Task directions ▸
Please keep to the lines below from the one with "-- ==== Sys2Proof/Machine/Tiers.lean" through the one with "it are written", and restate them word for word, ends included.
───── Raw data
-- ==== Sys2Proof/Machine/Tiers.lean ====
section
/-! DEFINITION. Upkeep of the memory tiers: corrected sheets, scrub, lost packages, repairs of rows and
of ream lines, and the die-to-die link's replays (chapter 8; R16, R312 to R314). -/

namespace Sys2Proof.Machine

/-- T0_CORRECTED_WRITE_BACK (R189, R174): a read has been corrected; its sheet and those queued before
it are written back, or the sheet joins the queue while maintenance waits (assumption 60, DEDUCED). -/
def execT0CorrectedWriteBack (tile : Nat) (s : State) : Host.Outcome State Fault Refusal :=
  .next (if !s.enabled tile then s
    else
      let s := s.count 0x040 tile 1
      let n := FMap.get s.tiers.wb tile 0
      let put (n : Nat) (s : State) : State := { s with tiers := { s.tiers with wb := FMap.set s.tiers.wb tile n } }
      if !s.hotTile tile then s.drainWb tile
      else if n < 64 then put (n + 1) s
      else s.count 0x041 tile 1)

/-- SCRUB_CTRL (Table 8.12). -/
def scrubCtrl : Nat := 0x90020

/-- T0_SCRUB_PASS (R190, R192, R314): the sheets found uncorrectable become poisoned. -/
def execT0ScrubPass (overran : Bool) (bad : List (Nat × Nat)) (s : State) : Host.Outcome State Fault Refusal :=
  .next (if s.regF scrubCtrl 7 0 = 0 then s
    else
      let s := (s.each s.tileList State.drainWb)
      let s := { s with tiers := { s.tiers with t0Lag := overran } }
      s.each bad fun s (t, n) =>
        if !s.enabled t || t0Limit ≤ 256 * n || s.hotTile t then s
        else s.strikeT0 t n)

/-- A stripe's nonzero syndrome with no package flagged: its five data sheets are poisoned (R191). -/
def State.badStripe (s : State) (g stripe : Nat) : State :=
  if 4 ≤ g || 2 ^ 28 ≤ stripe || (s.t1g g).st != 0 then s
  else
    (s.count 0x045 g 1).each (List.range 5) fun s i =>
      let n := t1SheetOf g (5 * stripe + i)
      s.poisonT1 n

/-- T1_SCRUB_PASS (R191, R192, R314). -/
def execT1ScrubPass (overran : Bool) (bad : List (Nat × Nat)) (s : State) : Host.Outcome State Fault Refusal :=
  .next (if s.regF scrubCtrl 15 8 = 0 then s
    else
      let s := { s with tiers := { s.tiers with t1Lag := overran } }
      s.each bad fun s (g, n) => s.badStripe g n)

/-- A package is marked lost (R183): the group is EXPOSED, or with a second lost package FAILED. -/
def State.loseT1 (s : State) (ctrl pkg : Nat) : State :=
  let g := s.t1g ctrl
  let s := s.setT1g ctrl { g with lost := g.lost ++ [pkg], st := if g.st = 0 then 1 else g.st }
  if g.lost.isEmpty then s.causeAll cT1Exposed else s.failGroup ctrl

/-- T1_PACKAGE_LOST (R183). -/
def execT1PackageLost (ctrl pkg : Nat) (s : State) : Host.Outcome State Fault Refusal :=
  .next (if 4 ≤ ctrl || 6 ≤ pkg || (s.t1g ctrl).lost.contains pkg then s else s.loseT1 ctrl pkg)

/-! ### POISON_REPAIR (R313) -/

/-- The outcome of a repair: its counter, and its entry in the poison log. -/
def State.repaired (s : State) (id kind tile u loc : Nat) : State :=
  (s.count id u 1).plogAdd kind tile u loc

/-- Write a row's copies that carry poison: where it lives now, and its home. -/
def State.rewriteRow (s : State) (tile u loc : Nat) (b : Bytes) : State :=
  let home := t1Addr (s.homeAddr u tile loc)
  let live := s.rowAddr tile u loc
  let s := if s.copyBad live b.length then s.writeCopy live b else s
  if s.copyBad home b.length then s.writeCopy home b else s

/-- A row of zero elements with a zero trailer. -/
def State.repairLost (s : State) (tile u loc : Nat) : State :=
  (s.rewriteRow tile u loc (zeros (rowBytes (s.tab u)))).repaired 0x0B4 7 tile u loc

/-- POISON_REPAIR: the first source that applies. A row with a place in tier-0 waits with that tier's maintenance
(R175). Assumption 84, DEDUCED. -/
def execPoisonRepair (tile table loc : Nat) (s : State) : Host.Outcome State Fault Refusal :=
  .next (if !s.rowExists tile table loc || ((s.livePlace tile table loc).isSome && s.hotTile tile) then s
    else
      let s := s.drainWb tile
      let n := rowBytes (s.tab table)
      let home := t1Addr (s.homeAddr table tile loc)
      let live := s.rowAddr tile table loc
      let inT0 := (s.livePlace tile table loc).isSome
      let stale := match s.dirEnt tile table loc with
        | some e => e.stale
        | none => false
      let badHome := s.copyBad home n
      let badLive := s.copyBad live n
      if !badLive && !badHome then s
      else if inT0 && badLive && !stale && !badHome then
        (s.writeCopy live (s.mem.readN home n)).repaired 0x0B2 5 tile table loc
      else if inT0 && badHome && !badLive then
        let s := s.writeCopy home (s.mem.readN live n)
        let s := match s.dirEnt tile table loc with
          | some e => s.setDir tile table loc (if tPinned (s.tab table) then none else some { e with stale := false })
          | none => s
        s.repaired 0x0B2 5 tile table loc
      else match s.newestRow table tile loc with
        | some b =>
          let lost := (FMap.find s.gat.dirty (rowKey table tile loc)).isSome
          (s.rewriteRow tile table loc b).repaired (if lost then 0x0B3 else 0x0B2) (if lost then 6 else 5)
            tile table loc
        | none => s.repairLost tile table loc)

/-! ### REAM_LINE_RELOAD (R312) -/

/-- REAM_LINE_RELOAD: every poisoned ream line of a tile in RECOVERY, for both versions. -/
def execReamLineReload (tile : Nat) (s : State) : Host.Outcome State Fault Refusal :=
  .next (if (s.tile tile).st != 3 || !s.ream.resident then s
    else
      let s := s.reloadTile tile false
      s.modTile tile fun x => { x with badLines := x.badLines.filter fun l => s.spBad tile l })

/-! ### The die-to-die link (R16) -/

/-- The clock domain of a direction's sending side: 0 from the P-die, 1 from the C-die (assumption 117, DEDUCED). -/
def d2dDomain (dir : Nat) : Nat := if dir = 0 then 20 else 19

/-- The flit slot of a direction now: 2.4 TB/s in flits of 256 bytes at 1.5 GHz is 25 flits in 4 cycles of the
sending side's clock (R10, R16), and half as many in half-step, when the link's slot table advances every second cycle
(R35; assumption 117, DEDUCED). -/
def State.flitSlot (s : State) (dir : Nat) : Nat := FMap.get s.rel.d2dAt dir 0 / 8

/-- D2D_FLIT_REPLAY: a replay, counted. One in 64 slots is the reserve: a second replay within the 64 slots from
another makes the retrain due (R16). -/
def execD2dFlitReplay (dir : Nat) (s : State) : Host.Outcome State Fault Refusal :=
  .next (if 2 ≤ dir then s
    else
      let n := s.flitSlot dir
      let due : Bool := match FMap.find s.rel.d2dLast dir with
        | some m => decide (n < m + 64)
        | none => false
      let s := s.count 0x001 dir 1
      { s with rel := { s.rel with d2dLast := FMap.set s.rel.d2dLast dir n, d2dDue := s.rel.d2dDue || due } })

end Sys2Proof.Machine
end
──────────
───── Raw data
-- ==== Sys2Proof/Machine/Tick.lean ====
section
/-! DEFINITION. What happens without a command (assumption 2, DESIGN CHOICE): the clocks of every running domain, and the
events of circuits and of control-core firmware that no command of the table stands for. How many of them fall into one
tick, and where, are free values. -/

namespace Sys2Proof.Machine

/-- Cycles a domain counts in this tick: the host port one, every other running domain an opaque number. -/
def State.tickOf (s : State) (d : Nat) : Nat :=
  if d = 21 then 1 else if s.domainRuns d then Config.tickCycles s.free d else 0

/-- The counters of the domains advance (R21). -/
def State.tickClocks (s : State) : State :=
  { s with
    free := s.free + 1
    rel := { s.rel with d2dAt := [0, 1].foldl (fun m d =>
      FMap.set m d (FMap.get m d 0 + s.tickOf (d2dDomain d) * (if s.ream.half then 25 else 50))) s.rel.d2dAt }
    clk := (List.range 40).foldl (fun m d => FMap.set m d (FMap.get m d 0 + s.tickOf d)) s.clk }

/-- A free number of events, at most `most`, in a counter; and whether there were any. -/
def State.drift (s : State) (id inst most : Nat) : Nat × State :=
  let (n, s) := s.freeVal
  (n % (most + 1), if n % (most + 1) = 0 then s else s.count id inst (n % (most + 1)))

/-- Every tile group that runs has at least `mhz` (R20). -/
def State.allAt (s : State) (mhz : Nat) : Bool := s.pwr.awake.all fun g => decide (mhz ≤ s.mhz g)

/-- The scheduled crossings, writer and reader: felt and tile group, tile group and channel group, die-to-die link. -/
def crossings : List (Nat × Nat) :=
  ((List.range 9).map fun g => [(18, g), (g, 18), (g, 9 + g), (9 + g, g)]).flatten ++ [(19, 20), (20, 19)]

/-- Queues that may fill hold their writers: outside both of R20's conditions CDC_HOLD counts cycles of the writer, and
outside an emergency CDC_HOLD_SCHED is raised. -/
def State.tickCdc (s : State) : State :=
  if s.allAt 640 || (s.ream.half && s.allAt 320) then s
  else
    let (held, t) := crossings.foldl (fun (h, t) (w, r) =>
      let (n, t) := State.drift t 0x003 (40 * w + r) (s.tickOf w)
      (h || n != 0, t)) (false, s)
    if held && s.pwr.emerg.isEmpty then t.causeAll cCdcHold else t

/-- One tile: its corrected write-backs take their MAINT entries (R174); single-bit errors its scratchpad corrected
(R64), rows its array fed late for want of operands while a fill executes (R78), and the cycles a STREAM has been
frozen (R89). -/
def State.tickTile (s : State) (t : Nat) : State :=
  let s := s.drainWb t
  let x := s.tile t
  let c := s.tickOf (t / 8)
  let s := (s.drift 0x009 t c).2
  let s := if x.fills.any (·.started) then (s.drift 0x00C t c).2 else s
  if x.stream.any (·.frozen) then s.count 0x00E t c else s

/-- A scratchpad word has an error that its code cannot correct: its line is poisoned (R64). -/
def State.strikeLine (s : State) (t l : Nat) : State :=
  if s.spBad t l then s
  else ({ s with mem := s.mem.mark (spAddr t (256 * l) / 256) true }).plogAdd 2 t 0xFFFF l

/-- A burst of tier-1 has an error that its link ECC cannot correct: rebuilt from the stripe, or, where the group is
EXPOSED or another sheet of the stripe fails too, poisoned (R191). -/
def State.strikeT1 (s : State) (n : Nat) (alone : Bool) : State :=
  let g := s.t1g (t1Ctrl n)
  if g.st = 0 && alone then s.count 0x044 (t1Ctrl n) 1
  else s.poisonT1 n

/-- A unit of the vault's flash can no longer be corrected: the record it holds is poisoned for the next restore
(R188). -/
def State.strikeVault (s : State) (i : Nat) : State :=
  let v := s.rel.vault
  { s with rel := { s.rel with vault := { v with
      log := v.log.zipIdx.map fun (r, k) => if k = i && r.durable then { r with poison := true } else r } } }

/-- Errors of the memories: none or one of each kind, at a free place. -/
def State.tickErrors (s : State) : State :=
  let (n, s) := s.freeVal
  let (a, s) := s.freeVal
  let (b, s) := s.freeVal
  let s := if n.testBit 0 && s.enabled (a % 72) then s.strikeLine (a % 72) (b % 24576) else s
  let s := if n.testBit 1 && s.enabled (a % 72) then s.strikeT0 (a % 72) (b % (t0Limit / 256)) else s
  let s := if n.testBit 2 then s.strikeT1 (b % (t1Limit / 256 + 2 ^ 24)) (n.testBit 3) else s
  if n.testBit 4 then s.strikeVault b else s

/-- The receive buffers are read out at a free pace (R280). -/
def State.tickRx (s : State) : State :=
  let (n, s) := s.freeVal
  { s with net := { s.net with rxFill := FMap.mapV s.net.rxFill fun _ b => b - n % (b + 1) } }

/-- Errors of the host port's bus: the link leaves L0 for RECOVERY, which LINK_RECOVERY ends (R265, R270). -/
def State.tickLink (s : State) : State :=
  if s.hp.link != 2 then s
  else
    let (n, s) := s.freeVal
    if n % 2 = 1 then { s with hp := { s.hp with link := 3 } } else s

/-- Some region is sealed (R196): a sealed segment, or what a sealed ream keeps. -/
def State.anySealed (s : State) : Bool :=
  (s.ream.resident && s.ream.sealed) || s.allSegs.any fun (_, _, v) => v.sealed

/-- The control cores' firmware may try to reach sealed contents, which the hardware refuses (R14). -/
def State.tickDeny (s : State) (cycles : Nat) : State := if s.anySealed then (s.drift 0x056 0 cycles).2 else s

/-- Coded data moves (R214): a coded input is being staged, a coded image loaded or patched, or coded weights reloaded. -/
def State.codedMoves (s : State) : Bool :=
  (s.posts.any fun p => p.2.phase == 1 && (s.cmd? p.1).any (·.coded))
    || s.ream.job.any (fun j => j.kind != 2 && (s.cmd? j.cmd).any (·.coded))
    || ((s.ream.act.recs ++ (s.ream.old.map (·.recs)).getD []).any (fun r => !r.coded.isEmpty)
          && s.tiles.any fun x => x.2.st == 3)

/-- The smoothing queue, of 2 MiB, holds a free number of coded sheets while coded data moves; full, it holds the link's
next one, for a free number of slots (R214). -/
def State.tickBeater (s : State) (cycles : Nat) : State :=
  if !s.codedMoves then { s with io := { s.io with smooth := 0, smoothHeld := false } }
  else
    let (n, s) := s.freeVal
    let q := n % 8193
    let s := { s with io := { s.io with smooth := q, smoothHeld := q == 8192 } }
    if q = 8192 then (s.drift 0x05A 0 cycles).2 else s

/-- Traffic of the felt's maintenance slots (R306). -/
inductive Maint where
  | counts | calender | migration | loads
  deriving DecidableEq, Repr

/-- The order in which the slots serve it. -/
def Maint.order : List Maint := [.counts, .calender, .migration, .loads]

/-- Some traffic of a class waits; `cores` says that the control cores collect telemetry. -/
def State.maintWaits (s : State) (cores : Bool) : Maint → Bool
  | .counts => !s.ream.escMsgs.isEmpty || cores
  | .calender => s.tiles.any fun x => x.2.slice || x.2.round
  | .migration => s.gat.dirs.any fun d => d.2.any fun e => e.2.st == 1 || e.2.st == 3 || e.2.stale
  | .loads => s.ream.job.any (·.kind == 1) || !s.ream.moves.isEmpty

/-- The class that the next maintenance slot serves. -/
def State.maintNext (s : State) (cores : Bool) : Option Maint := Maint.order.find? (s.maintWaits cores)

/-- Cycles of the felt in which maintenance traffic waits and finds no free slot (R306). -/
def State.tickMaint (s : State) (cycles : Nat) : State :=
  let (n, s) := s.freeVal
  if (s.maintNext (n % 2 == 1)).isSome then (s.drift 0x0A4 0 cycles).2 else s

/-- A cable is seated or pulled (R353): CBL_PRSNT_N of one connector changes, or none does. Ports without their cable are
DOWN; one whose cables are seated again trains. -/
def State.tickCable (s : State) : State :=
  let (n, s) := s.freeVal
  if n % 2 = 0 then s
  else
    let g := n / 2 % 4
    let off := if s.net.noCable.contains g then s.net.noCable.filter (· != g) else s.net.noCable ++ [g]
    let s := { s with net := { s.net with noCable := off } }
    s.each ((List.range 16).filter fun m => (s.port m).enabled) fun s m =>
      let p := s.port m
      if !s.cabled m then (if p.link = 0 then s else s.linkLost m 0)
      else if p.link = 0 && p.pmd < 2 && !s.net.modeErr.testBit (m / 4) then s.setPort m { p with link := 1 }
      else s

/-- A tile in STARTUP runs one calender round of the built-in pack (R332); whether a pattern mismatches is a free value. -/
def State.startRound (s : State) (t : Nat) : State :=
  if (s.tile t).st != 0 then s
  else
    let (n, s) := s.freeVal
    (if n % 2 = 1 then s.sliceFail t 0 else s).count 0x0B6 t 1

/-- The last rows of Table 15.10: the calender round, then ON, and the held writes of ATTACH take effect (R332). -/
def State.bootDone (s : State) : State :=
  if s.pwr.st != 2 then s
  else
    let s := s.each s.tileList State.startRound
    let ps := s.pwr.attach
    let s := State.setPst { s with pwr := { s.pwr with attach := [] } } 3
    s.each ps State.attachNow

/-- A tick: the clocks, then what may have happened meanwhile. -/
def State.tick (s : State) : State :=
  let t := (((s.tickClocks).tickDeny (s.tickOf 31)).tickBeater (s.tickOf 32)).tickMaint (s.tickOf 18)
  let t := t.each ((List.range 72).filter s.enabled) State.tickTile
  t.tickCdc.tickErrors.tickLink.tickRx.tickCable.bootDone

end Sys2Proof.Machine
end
──────────
───── Raw data
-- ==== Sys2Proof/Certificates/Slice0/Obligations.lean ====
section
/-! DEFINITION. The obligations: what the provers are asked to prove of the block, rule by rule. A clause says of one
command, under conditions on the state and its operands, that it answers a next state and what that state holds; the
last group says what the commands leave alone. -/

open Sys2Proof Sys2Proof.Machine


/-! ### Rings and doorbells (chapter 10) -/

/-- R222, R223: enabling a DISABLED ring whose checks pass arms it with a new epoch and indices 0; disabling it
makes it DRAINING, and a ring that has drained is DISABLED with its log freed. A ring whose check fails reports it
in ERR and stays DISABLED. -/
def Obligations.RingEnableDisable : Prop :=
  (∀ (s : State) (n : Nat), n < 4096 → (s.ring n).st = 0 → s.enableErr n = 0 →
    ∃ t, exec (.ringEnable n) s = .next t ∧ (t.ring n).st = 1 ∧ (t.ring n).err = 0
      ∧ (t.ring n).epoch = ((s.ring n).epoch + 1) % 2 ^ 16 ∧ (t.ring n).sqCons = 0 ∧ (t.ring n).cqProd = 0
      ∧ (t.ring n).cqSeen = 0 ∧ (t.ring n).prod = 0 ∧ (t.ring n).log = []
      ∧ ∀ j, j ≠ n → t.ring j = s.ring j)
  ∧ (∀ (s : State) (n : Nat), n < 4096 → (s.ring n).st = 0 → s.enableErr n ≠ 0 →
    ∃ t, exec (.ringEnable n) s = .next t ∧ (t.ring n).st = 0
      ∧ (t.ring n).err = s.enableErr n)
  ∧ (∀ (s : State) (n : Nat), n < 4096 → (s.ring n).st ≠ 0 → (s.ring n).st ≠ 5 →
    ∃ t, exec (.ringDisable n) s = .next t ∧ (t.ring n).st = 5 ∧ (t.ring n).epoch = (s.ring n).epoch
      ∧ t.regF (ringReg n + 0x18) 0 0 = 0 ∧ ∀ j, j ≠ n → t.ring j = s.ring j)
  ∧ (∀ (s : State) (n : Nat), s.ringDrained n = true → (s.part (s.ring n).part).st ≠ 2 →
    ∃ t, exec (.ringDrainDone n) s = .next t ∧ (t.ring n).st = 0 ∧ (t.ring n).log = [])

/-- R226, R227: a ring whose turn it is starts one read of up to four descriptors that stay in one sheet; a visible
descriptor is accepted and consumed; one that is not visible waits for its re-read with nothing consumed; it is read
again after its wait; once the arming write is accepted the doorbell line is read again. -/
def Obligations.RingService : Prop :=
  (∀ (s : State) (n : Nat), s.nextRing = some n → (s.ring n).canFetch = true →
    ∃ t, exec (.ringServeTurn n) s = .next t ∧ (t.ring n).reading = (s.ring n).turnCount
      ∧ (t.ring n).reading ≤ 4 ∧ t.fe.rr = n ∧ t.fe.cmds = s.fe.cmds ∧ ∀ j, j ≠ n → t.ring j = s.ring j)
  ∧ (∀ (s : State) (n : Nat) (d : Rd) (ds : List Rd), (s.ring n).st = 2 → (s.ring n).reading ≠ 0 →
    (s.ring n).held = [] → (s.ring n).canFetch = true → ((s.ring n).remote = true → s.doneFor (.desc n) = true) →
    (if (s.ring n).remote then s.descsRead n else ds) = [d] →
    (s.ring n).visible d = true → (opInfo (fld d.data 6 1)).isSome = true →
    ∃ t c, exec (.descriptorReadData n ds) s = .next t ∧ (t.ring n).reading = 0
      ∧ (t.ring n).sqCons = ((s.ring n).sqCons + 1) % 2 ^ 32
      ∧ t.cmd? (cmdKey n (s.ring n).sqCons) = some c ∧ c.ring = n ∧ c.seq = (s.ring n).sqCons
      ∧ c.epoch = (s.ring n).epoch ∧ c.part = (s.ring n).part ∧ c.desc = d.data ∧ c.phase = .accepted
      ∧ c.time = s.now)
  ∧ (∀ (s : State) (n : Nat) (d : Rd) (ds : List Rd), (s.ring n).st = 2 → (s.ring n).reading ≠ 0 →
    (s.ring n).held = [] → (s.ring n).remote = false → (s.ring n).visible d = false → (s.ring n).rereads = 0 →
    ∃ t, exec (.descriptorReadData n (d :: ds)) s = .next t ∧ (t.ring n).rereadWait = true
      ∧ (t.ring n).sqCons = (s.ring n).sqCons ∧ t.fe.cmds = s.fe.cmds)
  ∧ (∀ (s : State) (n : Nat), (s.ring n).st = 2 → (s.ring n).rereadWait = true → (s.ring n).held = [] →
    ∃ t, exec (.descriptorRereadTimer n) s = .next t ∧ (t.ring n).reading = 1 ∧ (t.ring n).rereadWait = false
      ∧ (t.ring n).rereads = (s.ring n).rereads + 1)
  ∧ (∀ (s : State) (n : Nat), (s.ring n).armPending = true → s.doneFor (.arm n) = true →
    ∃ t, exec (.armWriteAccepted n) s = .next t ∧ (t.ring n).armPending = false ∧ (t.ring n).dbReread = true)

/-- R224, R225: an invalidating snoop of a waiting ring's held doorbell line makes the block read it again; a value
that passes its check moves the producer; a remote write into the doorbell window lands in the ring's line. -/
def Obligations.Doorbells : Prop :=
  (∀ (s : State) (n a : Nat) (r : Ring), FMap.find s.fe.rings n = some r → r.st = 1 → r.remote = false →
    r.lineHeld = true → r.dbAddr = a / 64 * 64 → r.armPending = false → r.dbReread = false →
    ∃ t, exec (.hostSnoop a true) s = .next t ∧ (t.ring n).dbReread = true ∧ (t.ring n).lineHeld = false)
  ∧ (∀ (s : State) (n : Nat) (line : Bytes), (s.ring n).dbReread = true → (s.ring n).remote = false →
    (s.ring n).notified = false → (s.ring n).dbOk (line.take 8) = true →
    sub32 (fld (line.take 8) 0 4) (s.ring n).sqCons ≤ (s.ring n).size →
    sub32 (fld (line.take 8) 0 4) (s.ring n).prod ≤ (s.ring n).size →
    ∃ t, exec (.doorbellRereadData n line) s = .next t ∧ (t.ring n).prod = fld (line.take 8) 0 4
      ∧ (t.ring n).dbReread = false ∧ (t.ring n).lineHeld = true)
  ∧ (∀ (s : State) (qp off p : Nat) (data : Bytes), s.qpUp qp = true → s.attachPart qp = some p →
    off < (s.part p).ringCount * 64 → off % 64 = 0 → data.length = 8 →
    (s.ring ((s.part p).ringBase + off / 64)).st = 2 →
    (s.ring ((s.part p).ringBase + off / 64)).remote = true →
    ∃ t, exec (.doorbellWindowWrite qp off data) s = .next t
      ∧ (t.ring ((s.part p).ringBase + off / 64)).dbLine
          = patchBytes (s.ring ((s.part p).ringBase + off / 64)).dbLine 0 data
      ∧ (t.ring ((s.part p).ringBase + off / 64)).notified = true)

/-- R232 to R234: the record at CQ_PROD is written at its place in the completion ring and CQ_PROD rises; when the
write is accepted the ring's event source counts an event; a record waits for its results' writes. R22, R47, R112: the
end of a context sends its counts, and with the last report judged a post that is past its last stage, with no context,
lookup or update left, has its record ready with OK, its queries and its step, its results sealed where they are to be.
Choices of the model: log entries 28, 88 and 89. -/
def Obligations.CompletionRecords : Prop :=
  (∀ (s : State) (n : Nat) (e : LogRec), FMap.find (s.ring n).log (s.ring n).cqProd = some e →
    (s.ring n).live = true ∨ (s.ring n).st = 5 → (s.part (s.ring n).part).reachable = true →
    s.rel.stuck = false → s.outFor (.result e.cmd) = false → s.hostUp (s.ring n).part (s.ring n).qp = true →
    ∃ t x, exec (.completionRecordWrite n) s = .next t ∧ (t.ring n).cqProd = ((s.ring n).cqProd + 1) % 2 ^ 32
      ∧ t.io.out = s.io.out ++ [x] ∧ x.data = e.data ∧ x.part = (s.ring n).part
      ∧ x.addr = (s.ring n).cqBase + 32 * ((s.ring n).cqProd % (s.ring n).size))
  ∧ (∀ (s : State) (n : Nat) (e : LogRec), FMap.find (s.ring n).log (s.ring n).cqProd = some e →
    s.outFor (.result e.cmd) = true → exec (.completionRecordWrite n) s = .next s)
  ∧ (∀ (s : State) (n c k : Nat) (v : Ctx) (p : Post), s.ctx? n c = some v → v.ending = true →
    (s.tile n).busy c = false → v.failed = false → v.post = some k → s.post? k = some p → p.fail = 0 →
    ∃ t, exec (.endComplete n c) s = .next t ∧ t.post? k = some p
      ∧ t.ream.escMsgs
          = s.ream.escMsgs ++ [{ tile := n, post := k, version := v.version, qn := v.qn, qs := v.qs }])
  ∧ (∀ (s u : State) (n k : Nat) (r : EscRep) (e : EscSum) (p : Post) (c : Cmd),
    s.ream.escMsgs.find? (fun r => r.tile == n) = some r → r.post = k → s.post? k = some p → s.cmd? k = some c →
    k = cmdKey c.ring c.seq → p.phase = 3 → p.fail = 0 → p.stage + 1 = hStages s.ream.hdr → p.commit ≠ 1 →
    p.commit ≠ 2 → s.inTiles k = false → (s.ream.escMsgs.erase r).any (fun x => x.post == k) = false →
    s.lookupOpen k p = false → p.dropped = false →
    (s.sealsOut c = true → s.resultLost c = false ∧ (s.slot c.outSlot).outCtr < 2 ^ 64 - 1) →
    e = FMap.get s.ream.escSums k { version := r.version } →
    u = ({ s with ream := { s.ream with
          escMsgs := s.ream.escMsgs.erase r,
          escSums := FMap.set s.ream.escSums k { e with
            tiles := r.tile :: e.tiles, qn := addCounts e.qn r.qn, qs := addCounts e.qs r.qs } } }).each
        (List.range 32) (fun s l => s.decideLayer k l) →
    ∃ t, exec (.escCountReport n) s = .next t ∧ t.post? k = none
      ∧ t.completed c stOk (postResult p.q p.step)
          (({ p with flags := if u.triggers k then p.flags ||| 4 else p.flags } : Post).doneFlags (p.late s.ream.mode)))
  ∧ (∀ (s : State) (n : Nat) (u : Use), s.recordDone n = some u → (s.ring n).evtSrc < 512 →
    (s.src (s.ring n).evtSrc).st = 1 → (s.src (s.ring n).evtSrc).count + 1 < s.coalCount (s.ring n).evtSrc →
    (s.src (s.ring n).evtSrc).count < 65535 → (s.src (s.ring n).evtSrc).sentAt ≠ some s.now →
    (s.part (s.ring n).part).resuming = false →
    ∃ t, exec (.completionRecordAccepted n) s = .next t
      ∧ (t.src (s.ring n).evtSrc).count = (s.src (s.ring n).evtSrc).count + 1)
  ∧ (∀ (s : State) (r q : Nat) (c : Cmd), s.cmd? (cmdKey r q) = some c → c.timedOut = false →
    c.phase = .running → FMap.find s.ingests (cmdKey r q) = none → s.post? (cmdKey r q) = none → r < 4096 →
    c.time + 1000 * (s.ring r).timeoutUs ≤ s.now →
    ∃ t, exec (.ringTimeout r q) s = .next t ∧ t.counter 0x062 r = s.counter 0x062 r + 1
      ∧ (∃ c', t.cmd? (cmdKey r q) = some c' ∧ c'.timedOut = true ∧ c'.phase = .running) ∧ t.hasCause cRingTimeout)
──────────
Answer for the task ▸
-- ==== Sys2Proof/Machine/Tiers.lean ====
section
/-! DEFINITION. Upkeep of the memory tiers: corrected sheets, scrub, lost packages, repairs of rows and
of ream lines, and the die-to-die link's replays (chapter 8; R16, R312 to R314). -/

namespace Sys2Proof.Machine

/-- T0_CORRECTED_WRITE_BACK (R189, R174): a read has been corrected; its sheet and those queued before
it are written back, or the sheet joins the queue while maintenance waits (assumption 60, DEDUCED). -/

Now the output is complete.